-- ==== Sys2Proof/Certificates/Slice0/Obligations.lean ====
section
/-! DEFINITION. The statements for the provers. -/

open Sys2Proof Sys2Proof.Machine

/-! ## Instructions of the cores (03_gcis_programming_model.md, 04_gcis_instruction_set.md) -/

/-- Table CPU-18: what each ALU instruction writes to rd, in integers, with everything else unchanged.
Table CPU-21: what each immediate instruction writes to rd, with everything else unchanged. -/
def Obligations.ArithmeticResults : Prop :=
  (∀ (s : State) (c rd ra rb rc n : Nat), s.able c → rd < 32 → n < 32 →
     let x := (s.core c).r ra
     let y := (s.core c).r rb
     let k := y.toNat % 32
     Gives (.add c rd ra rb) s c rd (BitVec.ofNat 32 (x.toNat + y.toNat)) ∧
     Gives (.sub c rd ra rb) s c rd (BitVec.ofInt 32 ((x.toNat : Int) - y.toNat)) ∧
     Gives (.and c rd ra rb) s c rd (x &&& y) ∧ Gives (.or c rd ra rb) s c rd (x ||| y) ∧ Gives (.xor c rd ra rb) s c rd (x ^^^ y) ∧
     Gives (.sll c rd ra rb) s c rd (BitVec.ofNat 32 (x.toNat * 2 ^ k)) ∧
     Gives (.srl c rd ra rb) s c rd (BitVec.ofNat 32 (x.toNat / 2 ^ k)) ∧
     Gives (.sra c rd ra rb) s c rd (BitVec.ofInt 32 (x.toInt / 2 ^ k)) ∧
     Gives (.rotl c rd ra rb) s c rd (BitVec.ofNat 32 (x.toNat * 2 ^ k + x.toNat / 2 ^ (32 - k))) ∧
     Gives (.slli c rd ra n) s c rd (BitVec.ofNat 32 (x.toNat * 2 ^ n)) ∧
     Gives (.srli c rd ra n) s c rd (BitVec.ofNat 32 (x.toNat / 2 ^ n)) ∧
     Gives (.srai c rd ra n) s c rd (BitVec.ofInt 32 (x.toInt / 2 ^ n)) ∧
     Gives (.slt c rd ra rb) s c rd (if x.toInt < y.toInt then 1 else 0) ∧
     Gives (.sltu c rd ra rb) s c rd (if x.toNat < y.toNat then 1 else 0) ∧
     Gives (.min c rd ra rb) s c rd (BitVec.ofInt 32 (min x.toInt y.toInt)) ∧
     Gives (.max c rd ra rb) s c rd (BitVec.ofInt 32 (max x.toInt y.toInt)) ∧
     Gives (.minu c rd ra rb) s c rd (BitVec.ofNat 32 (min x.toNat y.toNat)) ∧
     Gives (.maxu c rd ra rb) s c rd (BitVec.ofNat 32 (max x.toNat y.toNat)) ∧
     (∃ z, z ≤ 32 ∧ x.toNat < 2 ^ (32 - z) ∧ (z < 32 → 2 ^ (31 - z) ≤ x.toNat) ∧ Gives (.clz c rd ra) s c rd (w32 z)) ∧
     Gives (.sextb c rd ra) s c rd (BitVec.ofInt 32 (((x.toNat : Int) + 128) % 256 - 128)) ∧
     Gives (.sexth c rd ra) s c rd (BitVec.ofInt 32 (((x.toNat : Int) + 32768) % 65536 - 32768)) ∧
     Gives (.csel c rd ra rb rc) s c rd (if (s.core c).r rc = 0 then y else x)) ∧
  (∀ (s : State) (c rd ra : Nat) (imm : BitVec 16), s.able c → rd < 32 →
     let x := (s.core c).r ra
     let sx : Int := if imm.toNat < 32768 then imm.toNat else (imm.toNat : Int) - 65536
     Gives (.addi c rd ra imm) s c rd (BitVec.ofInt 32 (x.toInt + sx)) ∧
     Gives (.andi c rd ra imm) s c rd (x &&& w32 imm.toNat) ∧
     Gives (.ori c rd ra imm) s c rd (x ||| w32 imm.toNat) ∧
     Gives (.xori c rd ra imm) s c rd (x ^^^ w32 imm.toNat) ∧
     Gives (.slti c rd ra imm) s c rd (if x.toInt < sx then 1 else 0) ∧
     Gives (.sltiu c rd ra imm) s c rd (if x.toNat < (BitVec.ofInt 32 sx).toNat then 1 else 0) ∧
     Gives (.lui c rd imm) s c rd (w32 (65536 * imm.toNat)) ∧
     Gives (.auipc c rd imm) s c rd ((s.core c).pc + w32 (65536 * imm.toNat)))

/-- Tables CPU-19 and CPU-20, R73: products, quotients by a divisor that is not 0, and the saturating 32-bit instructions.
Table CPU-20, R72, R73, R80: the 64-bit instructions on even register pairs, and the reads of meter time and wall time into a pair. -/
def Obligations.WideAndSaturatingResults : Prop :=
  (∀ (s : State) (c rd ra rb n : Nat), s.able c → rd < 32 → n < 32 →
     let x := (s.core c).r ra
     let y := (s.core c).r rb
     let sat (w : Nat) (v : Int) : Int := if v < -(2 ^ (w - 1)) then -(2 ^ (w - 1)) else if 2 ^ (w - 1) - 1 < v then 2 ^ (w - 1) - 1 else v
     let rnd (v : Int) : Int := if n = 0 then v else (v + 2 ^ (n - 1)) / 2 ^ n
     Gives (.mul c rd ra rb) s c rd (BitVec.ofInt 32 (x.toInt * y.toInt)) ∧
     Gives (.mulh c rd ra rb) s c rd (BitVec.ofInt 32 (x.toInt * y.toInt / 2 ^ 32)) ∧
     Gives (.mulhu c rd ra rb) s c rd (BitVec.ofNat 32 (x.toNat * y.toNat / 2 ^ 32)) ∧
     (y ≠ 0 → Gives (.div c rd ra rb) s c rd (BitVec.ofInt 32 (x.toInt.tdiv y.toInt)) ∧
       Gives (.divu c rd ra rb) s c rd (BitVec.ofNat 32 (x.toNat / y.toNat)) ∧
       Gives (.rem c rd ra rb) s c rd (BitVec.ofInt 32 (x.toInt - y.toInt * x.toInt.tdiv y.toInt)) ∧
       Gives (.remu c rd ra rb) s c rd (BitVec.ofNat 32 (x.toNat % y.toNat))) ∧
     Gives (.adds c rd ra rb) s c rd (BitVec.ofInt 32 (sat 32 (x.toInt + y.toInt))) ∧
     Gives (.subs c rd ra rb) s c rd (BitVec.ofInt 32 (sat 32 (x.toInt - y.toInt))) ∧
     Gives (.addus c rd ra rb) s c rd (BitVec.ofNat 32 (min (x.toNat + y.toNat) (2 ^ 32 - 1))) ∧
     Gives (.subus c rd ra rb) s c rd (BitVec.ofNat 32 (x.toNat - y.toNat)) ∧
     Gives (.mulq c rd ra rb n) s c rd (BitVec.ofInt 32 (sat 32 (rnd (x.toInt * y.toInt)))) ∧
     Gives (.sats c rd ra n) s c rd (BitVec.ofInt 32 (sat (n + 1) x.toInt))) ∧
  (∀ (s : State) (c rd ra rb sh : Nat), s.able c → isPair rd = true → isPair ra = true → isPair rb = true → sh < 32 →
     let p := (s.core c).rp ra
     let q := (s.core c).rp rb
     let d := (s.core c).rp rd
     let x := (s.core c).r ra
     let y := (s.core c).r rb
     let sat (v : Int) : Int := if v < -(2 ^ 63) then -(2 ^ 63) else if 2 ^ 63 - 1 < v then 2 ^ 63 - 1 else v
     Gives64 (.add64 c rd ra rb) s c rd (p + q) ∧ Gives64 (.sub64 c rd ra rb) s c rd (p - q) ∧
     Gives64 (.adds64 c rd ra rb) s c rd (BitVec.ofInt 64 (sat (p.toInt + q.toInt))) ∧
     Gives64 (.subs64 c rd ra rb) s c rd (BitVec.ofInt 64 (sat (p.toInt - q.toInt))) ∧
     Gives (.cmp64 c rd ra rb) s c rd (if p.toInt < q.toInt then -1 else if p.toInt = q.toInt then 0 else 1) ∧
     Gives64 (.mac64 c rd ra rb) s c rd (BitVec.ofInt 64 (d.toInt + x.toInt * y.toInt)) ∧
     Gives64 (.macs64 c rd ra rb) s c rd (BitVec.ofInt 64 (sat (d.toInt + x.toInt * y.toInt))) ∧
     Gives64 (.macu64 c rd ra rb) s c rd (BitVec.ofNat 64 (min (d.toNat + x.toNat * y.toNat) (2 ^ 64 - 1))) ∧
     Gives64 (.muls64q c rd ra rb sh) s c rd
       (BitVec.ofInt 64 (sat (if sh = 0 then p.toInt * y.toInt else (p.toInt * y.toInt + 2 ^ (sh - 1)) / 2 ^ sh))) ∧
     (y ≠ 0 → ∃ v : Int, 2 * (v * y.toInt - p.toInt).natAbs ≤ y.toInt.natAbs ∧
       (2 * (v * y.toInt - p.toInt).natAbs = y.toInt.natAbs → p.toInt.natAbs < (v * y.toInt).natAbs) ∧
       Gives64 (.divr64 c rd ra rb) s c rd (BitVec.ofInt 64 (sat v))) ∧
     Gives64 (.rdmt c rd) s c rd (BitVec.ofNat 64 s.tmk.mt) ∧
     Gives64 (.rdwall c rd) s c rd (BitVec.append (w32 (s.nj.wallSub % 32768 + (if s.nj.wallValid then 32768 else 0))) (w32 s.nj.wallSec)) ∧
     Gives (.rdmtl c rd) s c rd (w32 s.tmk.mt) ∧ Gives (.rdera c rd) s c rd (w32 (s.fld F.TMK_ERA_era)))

ACTIVITY - Out of the data above, give again only the lines starting at the one holding "Gives (.slli c" and ending at the one holding "Table CPU-20, R72, R73, R80: the", unchanged.

SOLUTION -
     Gives (.slli c rd ra n) s c rd (BitVec.ofNat 32 (x.toNat * 2 ^ n)) ∧
     Gives (.srli c rd ra n) s c rd (BitVec.ofNat 32 (x.toNat / 2 ^ n)) ∧
     Gives (.srai c rd ra n) s c rd (BitVec.ofInt 32 (x.toInt / 2 ^ n)) ∧
     Gives (.slt c rd ra rb) s c rd (if x.toInt < y.toInt then 1 else 0) ∧
     Gives (.sltu c rd ra rb) s c rd (if x.toNat < y.toNat then 1 else 0) ∧
     Gives (.min c rd ra rb) s c rd (BitVec.ofInt 32 (min x.toInt y.toInt)) ∧
     Gives (.max c rd ra rb) s c rd (BitVec.ofInt 32 (max x.toInt y.toInt)) ∧
     Gives (.minu c rd ra rb) s c rd (BitVec.ofNat 32 (min x.toNat y.toNat)) ∧
     Gives (.maxu c rd ra rb) s c rd (BitVec.ofNat 32 (max x.toNat y.toNat)) ∧
     (∃ z, z ≤ 32 ∧ x.toNat < 2 ^ (32 - z) ∧ (z < 32 → 2 ^ (31 - z) ≤ x.toNat) ∧ Gives (.clz c rd ra) s c rd (w32 z)) ∧
     Gives (.sextb c rd ra) s c rd (BitVec.ofInt 32 (((x.toNat : Int) + 128) % 256 - 128)) ∧
     Gives (.sexth c rd ra) s c rd (BitVec.ofInt 32 (((x.toNat : Int) + 32768) % 65536 - 32768)) ∧
     Gives (.csel c rd ra rb rc) s c rd (if (s.core c).r rc = 0 then y else x)) ∧
  (∀ (s : State) (c rd ra : Nat) (imm : BitVec 16), s.able c → rd < 32 →
     let x := (s.core c).r ra
     let sx : Int := if imm.toNat < 32768 then imm.toNat else (imm.toNat : Int) - 65536
     Gives (.addi c rd ra imm) s c rd (BitVec.ofInt 32 (x.toInt + sx)) ∧
     Gives (.andi c rd ra imm) s c rd (x &&& w32 imm.toNat) ∧
     Gives (.ori c rd ra imm) s c rd (x ||| w32 imm.toNat) ∧
     Gives (.xori c rd ra imm) s c rd (x ^^^ w32 imm.toNat) ∧
     Gives (.slti c rd ra imm) s c rd (if x.toInt < sx then 1 else 0) ∧
     Gives (.sltiu c rd ra imm) s c rd (if x.toNat < (BitVec.ofInt 32 sx).toNat then 1 else 0) ∧
     Gives (.lui c rd imm) s c rd (w32 (65536 * imm.toNat)) ∧
     Gives (.auipc c rd imm) s c rd ((s.core c).pc + w32 (65536 * imm.toNat)))

/-- Tables CPU-19 and CPU-20, R73: products, quotients by a divisor that is not 0, and the saturating 32-bit instructions.
Table CPU-20, R72, R73, R80: the 64-bit instructions on even register pairs, and the reads of meter time and wall time into a pair. -/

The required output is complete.